To create our unbeatable tic-tac-toe AI, we will need to:

  • Design an environment in which two agents can play tic-tac-toe by taking actions and receiving reward
  • Write scaffolding code to manage training, hyperparameter optimization, and checkpoint handling
  • Identify the best model and export to a transferable format (ONNX)
  • Evaluate model performance to ensure it does not lose

Our environment will be built using PettingZoo, a library capable of representing generalized multi-agent RL problems. The model itself is a neural network implemented in PyTorch. However, we won't be directly calling PyTorch APIs to train the model. Instead, we will use the Ray RlLib library to train the model for us, converting network outputs into actions and using subsequent rewards to update the weights.

We will also use other parts of the Ray ecosystem to monitor training and allocate resources (compute time) to the most promising combination of hyperparameters. Once we have a desirable model, we will export the PyTorch neural network to ONNX format. Finally, we can test the model to confirm that it never loses.

Is this Overkill?

Readers familiar with the Minimax algorithm may question the need for machine learning in this situation. By implementing the minimax algorithm we can easily build an unbeatable tic-tac-toe program. Make two of these programs face off against each other, and every move will be the best possible move — resulting in a draw. This solution requires no machine learning, is lightweight, and examples can be found all over the internet.

Why then should we attempt to solve the problem with reinforcement learning? Our solution will be (marginally) slower than minimax, and will take a considerably longer time to develop. The answer is two-fold:

  1. We want to learn about reinforcement learning and how to apply it in Python using the Ray RLLib library. Choosing a simple application such as tic-tac-toe makes it easier to stay focused on what we want to learn.
  2. Implementing the minimax algorithm may not be feasible when the complexity of the game grows.

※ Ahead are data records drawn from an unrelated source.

/-- The next instruction of a thread. -/
def Thread.nextInstr (T : Thread) (now : Nat) : Fetch :=
  let w := T.fetch.toNat
  if now < T.nextAt then .wait
  else if T.codeUe.any (· == T.pc.toNat) then T.orderly (.freeze 0x22)
  else match decode w with
    | .error _ => T.orderly (.freeze (badControl w))
    | .ok (.ft ..) | .ok (.fl ..) => T.orderly (.freeze 0x02)
    | .ok .guard => T.orderly (.run .guard)
    | .ok .nul => T.orderly (.run .nop)
    | .ok (.ctl i) =>
      if usesH w && !T.hasH then T.orderly (.freeze 0x01)
      else if (readsOf i).any fun r => T.regUe.any (· == r) then T.orderly (.freeze 0x23)
      else if T.canStart now i then .run i
      else .wait

/-- The arithmetic clock stands still and HBM refreshes itself (R371). -/
def State.retention (s : State) : Bool := decide (s.tstate = tsCOOLING) || decide (s.tstate = tsCOLD_SETTLE)

/-- A thread may issue: it runs, and where the arithmetic clock stands still it is the cellar's (R371). -/
def State.mayIssue (s : State) (T : Thread) : Bool :=
  decide (T.status = .running) && (decide (T.kind = .cellar) || T.takeover || !s.retention)

/-- A precise freeze at a fetch; a parity error is counted (R380). -/
def State.freezeFetch (s : State) (t cause : Nat) : State :=
  (if cause = 0x23 then s.bumpW (trbAt 0x108) 0 32 1 else s).freezeThread t cause

/-- A register that an instruction has written holds no parity error any more. -/
def State.healReg (s : State) (t : Nat) (i : Instr) : State :=
  let T := s.thread t
  if T.regUe = [] ∨ T.status = .frozen then s
  else s.setThread t { T with regUe := T.regUe.filter (· ≠ destOf i) }

/-! ### One instruction under FSTEP (R228) -/

/-- Refreeze a stepped thread and give its handler the result. One that has halted in place stays frozen, to be idle when it
is resumed; of one that has ended and left its context, the freeze is over (log entry 123). -/
def State.refreeze (s : State) (t h : Nat) (v : Word) : State :=
  let T := s.thread t
  let s1 := match T.status with
    | .none => (s.freezes.filter fun (f : Freeze) => (decide (f.unit = FUnit.service t) || decide (f.unit = FUnit.handler t)) && !f.spent).foldl State.spend s
    | .idle => s.setThread t { T with status := .frozen, saved := .idle, stepBy := none }
    | _ => s.setThread t { T with status := .frozen, saved := .running, stepBy := none }
  s1.stepResult h (s1.thread h).stepD v

/-- After the turn of a thread that a handler steps: completed, its thread ended with it, a wait whose condition does not
hold, or still under way. -/
def State.stepFinish (s : State) (t : Nat) (by_ : Option Nat) : State :=
  let T := s.thread t
  match by_ with
  | none => s
  | some h =>
    match T.status with
    | .frozen => s
    | .none | .idle => s.refreeze t h 0
    | .waiting (.fence _ _ _) => s
    | .waiting (.fstep _ _) => s
    | .waiting _ => s.refreeze t h 0x100
    | .running =>
      if T.held then s.setThread t { T with saved := .none }
      else if T.loads = [] then s.refreeze t h 0 else s

/-- A stepped thread that has run its instruction waits for its loads only. -/
def Thread.stepped (T : Thread) : Bool := T.stepBy.isSome && decide (T.saved = .running)

/-- A thread starts its instruction: it is held no longer, the instruction of a step counts as issued, and a word that its
fetch has corrected counts in SRAMCE (R379, R380). -/
def State.markStep (s0 : State) (t : Nat) : State :=
  let T := s0.thread t
  let s := if !T.held && T.codeCe.any (· == T.pc.toNat) then s0.bumpW (trbAt 0x100) 0 32 1 else s0
  if T.stepBy.isSome then s.setThread t { T with saved := .running, held := false }
  else if T.held then s.setThread t { T with held := false }
  else s

/-- What follows an instruction of a thread, stepped by a handler or not. -/
def State.afterInstr (s : State) (t : Nat) (i : Instr) (by_ : Option Nat) : State := (s.healReg t i).stepFinish t by_

/-- Whether an instruction that ran while loads were outstanding froze its thread: a fault of one of them comes first, so it
has not started yet (R183). -/
def State.tooEarly (s : State) (T : Thread) (t : Nat) : Bool :=
  decide (T.loads ≠ []) && decide ((s.thread t).status = .frozen)

/-- Whether a thread's instruction would be held, were it tried now, with nothing done (R184): a SNAP that begins to hold
writes has begun (R248). -/
def State.wouldHold (s : State) (t : Nat) (i : Instr) : Bool :=
  match exec i ({ s with cur := .thread t }.markStep t) with
  | .next u => ((u.thread t).held && decide (u.snaps.length = s.snaps.length)) || u.tooEarly (s.thread t) t
  | _ => false

/-- Replies that have come are taken by a thread that has no turn. -/
def State.takeReplies (s : State) (t : Nat) : State := s.drainLoads t (s.thread t).loads.length

/-- A control thread's turn: replies that have come are taken, and at most one instruction runs. -/
def State.threadTurn (s : State) (t : Nat) : Host.Outcome State Fault Refusal :=
  let s1 := s.drainLoads t (s.thread t).loads.length
  let T := s1.thread t
  if !s1.mayIssue T then .next s1
  else if T.stepped then
    match T.stepBy with
    | some h => .next (if T.loads = [] then s1.refreeze t h 0 else s1)
    | none => .next s1
  else match T.nextInstr s1.now with
    | .wait => .next s1
    | .freeze c => .next ({ s1 with cur := .thread t }.freezeFetch t c)
    | .run i =>
      match exec i ({ s1 with cur := .thread t }.markStep t) with
      | .next s2 => .next (if s2.tooEarly T t then s1 else s2.afterInstr t i T.stepBy)
      | .fault r => .fault r
      | .refused r => .refused r

/-! ## Tiles (R25, R44 to R46, R48, R351) -/

/-- What a tile's fetch comes to. -/
inductive SlotFetch where
  | run (i : Instr)
  /-- the guard is false, or the slot is empty -/
  | skip
  | bad (cause : Nat)
  /-- a mask register that the word or the instruction of an origin slot reads has a parity error (R379) -/
  | parity (slot : Nat)
  deriving DecidableEq, Repr

/-- The mask registers that an instruction reads, beside its guard (R138, R148, R174). -/
def masksOf : Instr → List Nat
  | .vkand o | .vkor o => [o.va.toNat % 8, o.vb.toNat % 8]
  | .vknot o => [o.va.toNat % 8]
  | .vkmov o => if o.x then [] else [o.va.toNat % 8]
  | .vrsumm o => [o.k.toNat]
  | .kedge k _ => [k.toNat]
  | i => match sVec i with
    | some u => [u.o.k.toNat]
    | none => []

/-- An instruction whose guard is true, unless a mask register it reads has a parity error. -/
def Tile.fetchOp (T : Tile) (slot : Nat) (i : Instr) : SlotFetch :=
  if (masksOf i).any fun k => T.kUe.any (· == k) then .parity slot else .run i

/-- Cause of a word that is no instruction, for a row store (R45). -/
def badFabric (e : BadWord) : Nat :=
  match e with
  | .reservedControl | .control => 0x02
  | _ => 0x01

/-- The row-store word of a tile for a row number: index 32 × tile row + row. -/
def rowKey (r t row : Nat) : Nat := 32 * ((t - regionTile r) / 64) + row

/-- Slot `which` of the word that a tile executes. -/
def State.slotFetch (s : State) (r t row which : Nat) : SlotFetch :=
  let R := s.region r
  let k := rowKey r t row
  if R.rowUe.any (· == k) then .bad 0x22
  else match decode (tget 0 R.rows k).toNat with
    | .error e => .bad (badFabric e)
    | .ok .guard => .run .guard
    | .ok .nul => .run .nop
    | .ok (.ctl _) => .bad 0x02
    | .ok (.fl ginv gk i) =>
      let T := s.tile t
      if T.kUe.any (· == gk.toNat) then .parity slotWord
      else if T.guard gk.toNat ginv then .run i else .skip
    | .ok (.ft ginv gk m v x) =>
      let T := s.tile t
      let first := if m.isSome then 0 else if v.isSome then 1 else 2
      if T.kUe.any (· == gk.toNat) then (if which = first then .parity slotWord else .skip)
      else if T.guard gk.toNat ginv then
        match (if which = 0 then m else if which = 1 then v else x) with
        | some i => T.fetchOp (which + 1) i
        | none => .skip
      else .skip

/-- A word that is no instruction sends its token directly to the region, with origin slot WORD. -/
def State.badWord (s : State) (r t row iter cause : Nat) : State :=
  s.sendTokens r [(s.fabCtx r t row iter).direct slotWord cause]

/-- A parity error of a mask register stops the region at the word that reads it: a mask register holds no poison (R141), so
the word takes no effect (R379; log entry 135). -/
def State.badMask (s : State) (r t row iter slot : Nat) : State :=
  (s.bumpW (trbAt 0x108) 0 32 1).sendTokens r [(s.fabCtx r t row iter).direct slot 0x23]

/-- A slot's turn in a tile. -/
def State.slotTurn (s : State) (r t row iter which : Nat) : Host.Outcome State Fault Refusal :=
  if (s.region r).frozen then .next s
  else match s.slotFetch r t row which with
    | .skip => .next s
    | .bad c => .next (s.badWord r t row iter c)
    | .parity slot => .next (s.badMask r t row iter slot)
    | .run i => exec i { s with cur := .tile r t row iter }

/-- The slots that a word gives turns to: those it fills, or one for a word that is no FT word; NOP executes none. -/
def slotsOfWord (ue : Bool) (w : W80) : List Nat :=
  if ue then [0]
  else match decode w.toNat with
    | .ok .nul => []
    | .ok (.ft _ _ m v x) =>
      (if m.isSome then [0] else []) ++ (if v.isSome then [1] else []) ++ (if x.isSome then [2] else [])
    | _ => [0]

/-- The turns of the words that the tiles of a region execute in this cycle: the word selected k cycles ago at column
offset k. -/
def State.slotTurns (s : State) (r : Nat) : List Turn :=
  let R := s.region r
  (List.range (2 * R.w)).reverse.flatMap fun k =>
    match (R.sels[k]?).getD none with
    | none => []
    | some (row, iter) =>
      (List.range (2 * R.h)).flatMap fun y =>
        let t := regionTile r + 64 * y + k
        let key := rowKey r t row
        (slotsOfWord (R.rowUe.any (· == key)) (tget 0 R.rows key)).map fun j => Turn.slot r t row iter j

/-- The immediate latch clears at the start of every iteration (R55, R142): in a tile whose word is of a later one. -/
def State.clearLatches (s : State) (r : Nat) : State :=
  let R := s.region r
  let stale := (R.tilesOf r).filter fun t =>
    match (s.tile t).imm, (R.sels[(t - regionTile r) % 64]?).getD none with
    | some (i, _), some (_, iter) => decide (i ≠ iter)
    | _, _ => false
  s.mapTiles stale fun T => { T with imm := none }

/-- Row-store words that the fetches of this cycle correct (R379, R380). -/
def State.rowFixes (s : State) (r : Nat) : Nat :=
  let R := s.region r
  ((R.tilesOf r).filter fun t => match (R.sels[(t - regionTile r) % 64]?).getD none with
    | some (row, _) => R.rowCe.any (· == rowKey r t row)
    | none => false).length

/-- The row counter moves on, in the compute superstep of a region that is not frozen. -/
def State.regionSelect (s : State) (r : Nat) : State :=
  let R := s.region r
  if R.frozen || decide ((s.part R.part).stage ≠ .compute) then s
  else
    let s1 := (s.setRegion r R.select).clearLatches r
    let s2 := if R.rowCe = [] then s1 else s1.bumpW (trbAt 0x100) 0 32 (s1.rowFixes r)
    { s2 with agenda := s2.slotTurns r ++ s2.agenda }

/-- The generators of a tile run one step. -/
def State.genSteps (s : State) (r t : Nat) : State :=
  let c := s.fabCtx r t 0 (s.region r).iter
  (List.range 8).foldl (fun s g =>
    let x := (s.tile t).genStep c g
    (s.setTile t x.1).sendTokens r x.2) s

/-- Corrections that reads of banks made are counted in SRAMCE (R275, R380). -/
def State.countCorrected (s : State) (ts : List Nat) : State :=
  ts.foldl (fun s t =>
    let n := (s.tile t).ceReads
    if n = 0 then s else (s.setTile t { s.tile t with ceReads := 0 }).bumpW (trbAt 0x100) 0 32 n) s

/-- The start of a cycle in a region that is not frozen: deliveries land, sinks report, generators step. -/
def State.regionTick (s : State) (r : Nat) : State :=
  let R := s.region r
  if R.frozen || !R.placed then s
  else
    let cyc := R.rcyc + 1
    let ts := R.tilesOf r
    let toks := ts.flatMap fun t => dueSinks cyc (s.tile t).dels
    let s1 := (s.setRegion r { R with rcyc := cyc }).sendTokens r toks
    let s2 := (s1.countCorrected ts).mapTiles ts fun T => T.tick cyc
    let west := ts.filter fun t => decide (t % 2 = 0)
    let s3 := { s2 with tiles := west.foldl (pairExpire cyc) s2.tiles }
    ts.foldl (fun s t => s.genSteps r t) s3

/-! ## The host and soft errors (R245, R284, R285, R375, R379) -/

/-- What an access of a host link in a partition's window meets: an address that no such access reaches, or a right of kind
6 that the access table does not give (R284, R285). -/
def State.hostRight (s : State) (p pa right : Nat) : Bool :=
  match otherPkg pa, targetOf pa, matTarget pa with
  | none, .hbm _, some t => s.matRight t p 6 right
  | none, .host, _ => true
  | _, _, _ => false

/-- A write by a host link: host memory is written at once; a write of HBM goes to its home, where the channel serves it in
turn (R245, R289). -/
def State.hostWrite (s : State) (link p pa : Nat) (data : List Byte) : State :=
  if !s.hostRight p pa 1 then s.hostAbort link p pa
  else match targetOf pa with
    | .hbm _ => s.issue { engineWrite 0 p pa pa data .store data.length with by_ := .host link }
    | _ => s.storeBytes (.host link) (memKey pa) data

/-- A read by a host link: one that its channel does not serve now waits; a line that fails its checks is answered without
data. -/
def State.hostRead (s : State) (link p pa n : Nat) : State :=
  if !s.hostRight p pa 0 then s.hostAbort link p pa
  else if !s.homeServes pa then s.defer (.hostRead link p pa n)
  else
    let v := s.serveLine pa
    if v.2 then v.1.out [19, link, p, pa, bytesNat (v.1.bytes (memKey pa) n)] else v.1.out [20, link, p, pa]

/-- The host writes into the recovery buffer while the boot ROM waits for an image. -/
def State.recWrite (s : State) (off : Nat) (data : List Byte) : State :=
  if s.recoveryWait ∧ off + data.length ≤ 0x400000 then
    let old := s.recovery ++ List.replicate (off - s.recovery.length) 0
    { s with recovery := old.take off ++ data ++ old.drop (off + data.length) }
  else s

/-- Where BAR 0 of host link 0 maps the recovery buffer. -/
def State.inRecovery (s : State) (link off : Nat) : Bool :=
  s.recoveryWait && decide (link = 0) && decide (0x400000 ≤ off) && decide (off < 0x800000)

/-- Whether a posted write of a host link has not been performed at its home (R245). -/
def State.postedBy (s : State) (link : Nat) : Bool := s.writes.any fun w => decide (w.by_ = .host link) && !w.performed

/-- A host write of 8 bytes through BAR 0: a kick, which comes after the earlier writes of its link (R245), RECGO, the recovery
buffer; at any other offset it has no effect (R308). -/
def State.barWrite (s : State) (link off : Nat) (v : Word) : State :=
  if off < 0x800 ∧ off % 8 = 0 then
    (if s.postedBy link then s.defer (.barWrite link off v) else (s.hostKick (off / 8)).wake)
  else if link = 0 ∧ off = 0x3FF000 then s.recgo v.toNat
  else if s.inRecovery link off then s.recWrite (off - 0x400000) (natBytes v.toNat 8)
  else s

/-- A host read of 8 bytes through BAR 0: CONS and STAT of a queue, the recovery buffer; other offsets read as zero. -/
def State.barRead (s : State) (link off : Nat) : State :=
  let v := if 0x1000 ≤ off ∧ off < 0x3000 ∧ (off % 0x20 = 0x10 ∨ off % 0x20 = 0x18) then (s.w (crbAt (off + 0x1000))).toNat
    else if s.inRecovery link off then bytesNat ((s.recovery.drop (off - 0x400000)).take 8)
    else 0
  s.out [21, link, off, v]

When evaluating which move to make next, the minimax algorithm iterates through all possible moves each player could make, alternating turns until it encounters game-ending conditions. By doing this, it generates a map of every outcome that could possibly arise from the next move and uses this map to determine which move results in the highest number of successful outcomes.

In a relatively simple game like tic-tac-toe, it is quick to iterate through all possible outcomes given any move. Any game will have a maximum of 9 moves before a tie is reached. If symmetry is eliminated, there are 765 unique board positions at the beginning of the game before X makes its first move. This is easily handled by a recursive function, and there are many examples on the internet of how to implement this.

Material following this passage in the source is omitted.